-- ==== Sys2Proof/Machine/Reassembler.lean ====
section
/-! DEFINITION. The stream synchroniser's pure functions: `FindMarker` (43_reassembler.md R141) and the loop of `FEED`
(43_reassembler.md R140 to R147). -/

namespace Sys2Proof.Machine

/-- `FindMarker(a)` (43_reassembler.md R141): the least offset at which both inbound marker bytes stand. -/
def findMarker (p : Params) : Bytes → Option Nat
  | x :: y :: rest =>
    if x = p.im0 ∧ y = p.im1 then some 0
    else match findMarker p (y :: rest) with
      | some i => some (i + 1)
      | none => none
  | _ => none

/-- The two labels of 43_reassembler.md R140 that a `goto` names. -/
inductive Label where
  | s1
  | s2
  deriving DecidableEq, Repr

/-- The three stops of the loop (43_reassembler.md R156). -/
inductive Stop where
  /-- S1: fewer than 4 bytes are held. -/
  | tooShort
  /-- S3: no marker; the accumulator was cleared. -/
  | cleared
  /-- S5: an incomplete candidate is held. -/
  | waiting
  deriving DecidableEq, Repr

/-- What one run of the loop leaves: the accumulator, the emitted payloads in order, and where it stopped (the last
is not a result of `FEED`). -/
structure Reassembly where
  acc : Bytes
  emitted : List Bytes
  stop : Stop
  deriving DecidableEq, Repr

/-- The loop from a label on, at most `fuel` passes (43_reassembler.md R140). One pass more than the bytes held is
always enough (R149), so the first line is never reached from `reassemble`: log entry 13. -/
def feedLoop (p : Params) : Nat → Label → Bytes → List Bytes → Except Fault Reassembly
  | 0, _, acc, emitted => .ok ⟨acc, emitted, .waiting⟩
  | fuel + 1, label, acc, emitted =>
    if label = .s1 ∧ acc.length < Config.minDecodeBytes then .ok ⟨acc, emitted, .tooShort⟩
    else match findMarker p acc with
      | none => .ok ⟨[], emitted, .cleared⟩
      | some (i + 1) => feedLoop p fuel .s1 (acc.drop (i + 1)) emitted
      | some 0 =>
        match frameDecode p acc with
        | .error f => .error f
        | .ok .incomplete => .ok ⟨acc, emitted, .waiting⟩
        | .ok .invalid => feedLoop p fuel .s2 (acc.drop 2) emitted
        | .ok (.valid _ totalLen payload) => feedLoop p fuel .s1 (acc.drop totalLen) (emitted ++ [payload])

/-- `Reassemble(acc0, chunk)` (43_reassembler.md R140): S0 appends the whole chunk (R142), then the loop. -/
def reassemble (p : Params) (acc0 chunk : Bytes) : Except Fault Reassembly :=
  feedLoop p ((acc0 ++ chunk).length + 1) .s1 (acc0 ++ chunk) []

end Sys2Proof.Machine
end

Problem details:
Using the records above, copy each line that contains "Machine".

Solution to the exercise:
-- ==== Sys2Proof/Machine/Reassembler.lean ====
namespace Sys2Proof.Machine
end Sys2Proof.Machine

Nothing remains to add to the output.